**WHAT THIS TASK INVOLVES**
Print the lines that run from the line with "(t.status, t.fcmd, t.result)" to the line with "Data memory that", keeping both end lines, exactly as they appear in the entries below, and nothing else.

Recorded data
_ _ _ _

-- ==== Sys2Proof/Tests/Slice0.lean ====
section
/-! SUPPORT. The model's own tests. Expected values are those of spec/95_test_vectors.md (the row's name stands beside
each) or are read off 30_encoding.md rules R71 and R74; none is the model's own answer. The `witness_` theorems show
that each statement with hypotheses has an input that meets them. -/

namespace Sys2Proof.Tests

open Sys2Proof Sys2Proof.Machine Sys2Proof.Safety Sys2Proof.Claims

-- One theorem at a time: each waiting kernel check would else hold a thread, and their stacks add up.
set_option Elab.async false

/-! ### Helpers -/

/-- The state a step or a command answered. -/
def nextOf : Host.Outcome State Fault Refusal → Option State
  | .next t => some t
  | .fault _ => none
  | .refused _ => none

/-- RESULT after the host has written command word `c` to CMD of `s`, one step. -/
def resultAfter (c : Nat) (s : State) : Option Word := (nextOf (step (s.withFetchWord 32 c))).map (·.result)

/-- STATUS, FCMD and RESULT after that step. -/
def latchAfter (c : Nat) (s : State) : Option (Word × Word × Word) :=
  (nextOf (step (s.withFetchWord 32 c))).map fun t => (t.status, t.fcmd, t.result)

/-- The TBUF words at `indices` after that step. -/
def tableAfter (c : Nat) (s : State) (indices : List Byte) : Option (List (Option Word)) :=
  (nextOf (step (s.withFetchWord 32 c))).map fun t => indices.map t.tbufWord

/-- Data memory that lists `bytes` from address `a` on. -/
def bytesAt : Nat → List Byte → Memory
  | _, [] => []
  | a, b :: bs => (a, b) :: bytesAt (a + 1) bs

/-- The nine ASCII bytes "123456789". -/
def digits : List Byte := [0x31, 0x32, 0x33, 0x34, 0x35, 0x36, 0x37, 0x38, 0x39]

/-- Reset state with one argument register written. -/
def withReg (r : ArgReg) (v : Word) : State := State.reset.setArg r v

/-- Reset state set up for an EVAL of `bytes` at `a`. -/
def evalState (a p crc init xin xout : Word) (bytes : List Byte) : State :=
  { State.reset with
    args := ⟨p, crc, init, xin, xout, a, BitVec.ofNat 32 bytes.length, 0⟩
    mem := bytesAt a.toNat bytes }

/-- Reset state with POLY, ADDR and SIZE, and the one readable byte 0x31 at 0x1000 (section 5 of the vectors). -/
def rangeState (p a n : Word) : State :=
  { State.reset with args := ⟨p, 0, 0, 0, 0, a, n, 0⟩, mem := [(0x1000, 0x31)] }

/-- A block with a latched fault. -/
def faultedState : State := { State.reset with status := 0x11 }

/-! ### WellFormed refuses each ill-formed field (30_encoding.md rule R71) -/

theorem test_wellFormed_high : (CommandFields.mk 1 1 false false false false 1).wellFormed = false := by decide
theorem test_wellFormed_bit7 : (CommandFields.mk 1 1 true false false false 0).wellFormed = false := by decide
theorem test_wellFormed_op : (CommandFields.mk 0 1 false false false false 0).wellFormed = false ∧
    (CommandFields.mk 4 1 false false false false 0).wellFormed = false ∧
    (CommandFields.mk 15 1 false false false false 0).wellFormed = false := by decide
theorem test_wellFormed_mode : (CommandFields.mk 1 1 false true false false 0).wellFormed = false ∧
    (CommandFields.mk 3 1 false true false false 0).wellFormed = false := by decide
theorem test_wellFormed_reflection : (CommandFields.mk 1 1 false false true false 0).wellFormed = false ∧
    (CommandFields.mk 1 1 false false false true 0).wellFormed = false ∧
    (CommandFields.mk 2 1 false false true false 0).wellFormed = false ∧
    (CommandFields.mk 2 1 false false false true 0).wellFormed = false := by decide
theorem test_wellFormed_legal : (CommandFields.mk 2 4 false true false false 0).wellFormed = true ∧
    (CommandFields.mk 3 3 false false true true 0).wellFormed = true := by decide

/-! ### Decoding words written out from 30_encoding.md rule R74 -/

theorem test_decode_rev : decode 0b00000000000000000000000000010001 = .ok .rev8 ∧
    decode 0b00000000000000000000000000100001 = .ok .rev16 ∧
    decode 0b00000000000000000000000001000001 = .ok .rev32 := by decide +kernel
theorem test_decode_tbuild_forward : decode 0b00000000000000000000000000010010 = .ok .tbuildF8 ∧
    decode 0b00000000000000000000000000100010 = .ok .tbuildF16 ∧
    decode 0b00000000000000000000000001000010 = .ok .tbuildF32 := by decide +kernel
theorem test_decode_tbuild_reflected : decode 0b00000000000000000000000100010010 = .ok .tbuildR8 ∧
    decode 0b00000000000000000000000100100010 = .ok .tbuildR16 ∧
    decode 0b00000000000000000000000101000010 = .ok .tbuildR32 := by decide +kernel
theorem test_decode_eval : decode 0b00000000000000000000001000010011 = .ok (.eval8 true false) ∧
    decode 0b00000000000000000000010000100011 = .ok (.eval16 false true) ∧
    decode 0b00000000000000000000000001000011 = .ok (.eval32 false false) ∧
    decode 0b00000000000000000000011001000011 = .ok (.eval32 true true) := by decide +kernel
theorem test_decode_rev_bw : decode 0x00000001 = .ok .revBw0 ∧ decode 0x00000031 = .ok .revBw3 ∧
    decode 0x00000051 = .ok .revBw5 ∧ decode 0x00000061 = .ok .revBw6 ∧ decode 0x00000071 = .ok .revBw7 := by
  decide +kernel
theorem test_decode_tbuild_bw : decode 0x00000002 = .ok (.tbuildBw0 false) ∧
    decode 0x00000132 = .ok (.tbuildBw3 true) ∧ decode 0x00000152 = .ok (.tbuildBw5 true) ∧
    decode 0x00000062 = .ok (.tbuildBw6 false) ∧ decode 0x00000072 = .ok (.tbuildBw7 false) := by decide +kernel
theorem test_decode_eval_bw : decode 0x00000003 = .ok (.evalBw0 false false) ∧
    decode 0x00000233 = .ok (.evalBw3 true false) ∧ decode 0x00000453 = .ok (.evalBw5 false true) ∧
    decode 0x00000663 = .ok (.evalBw6 true true) ∧ decode 0x00000073 = .ok (.evalBw7 false false) := by decide +kernel
/-- X1 to X11 and X17 of the vectors. -/
theorem test_decode_illegal : decode 0x00000000 = .error .reservedOp ∧ decode 0x00000004 = .error .reservedOp ∧
    decode 0x0000000F = .error .reservedOp ∧ decode 0x00000091 = .error .reservedBits ∧
    decode 0x80000043 = .error .reservedBits ∧ decode 0x00000843 = .error .reservedBits ∧
    decode 0x00000111 = .error .revFlag ∧ decode 0x00000221 = .error .revFlag ∧
    decode 0x00000222 = .error .tbuildFlag ∧ decode 0x00000422 = .error .tbuildFlag ∧
    decode 0x00000143 = .error .evalMode ∧ decode 0x00008031 = .error .reservedBits := by decide +kernel
/-- The words that 30_encoding.md rule R76 gives for three spellings. -/
theorem test_spelling : (Instr.eval32 true true).mnemonic = "eval.32.ir.rr" ∧ encode (.eval32 true true) = 0x643 ∧
    (Instr.eval16 false true).mnemonic = "eval.16.rr" ∧ encode (.eval16 false true) = 0x423 ∧
    Instr.tbuildR16.mnemonic = "tbuild.r.16" ∧ encode .tbuildR16 = 0x122 := by decide +kernel

/-! ### REV (95_test_vectors.md section 2) -/

/-- RV3, RV8. -/
theorem test_rev8 : resultAfter 0x11 (withReg .val 0x0000000F) = some 0x000000F0 ∧
    resultAfter 0x11 (withReg .val 0xFFFFFF01) = some 0x00000080 := by decide +kernel
/-- RV9, RV12. -/
theorem test_rev16 : resultAfter 0x21 (withReg .val 0x00001021) = some 0x00008408 ∧
    resultAfter 0x21 (withReg .val 0x12345678) = some 0x00001E6A := by decide +kernel
/-- RV15, RV20. -/
theorem test_rev32 : resultAfter 0x41 (withReg .val 0x04C11DB7) = some 0xEDB88320 ∧
    resultAfter 0x41 (withReg .val 0x12345678) = some 0x1E6A2C48 := by decide +kernel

_ _ _ _

**EXERCISE RESPONSE**
  (nextOf (step (s.withFetchWord 32 c))).map fun t => (t.status, t.fcmd, t.result)

/-- The TBUF words at `indices` after that step. -/
def tableAfter (c : Nat) (s : State) (indices : List Byte) : Option (List (Option Word)) :=
  (nextOf (step (s.withFetchWord 32 c))).map fun t => indices.map t.tbufWord

/-- Data memory that lists `bytes` from address `a` on. -/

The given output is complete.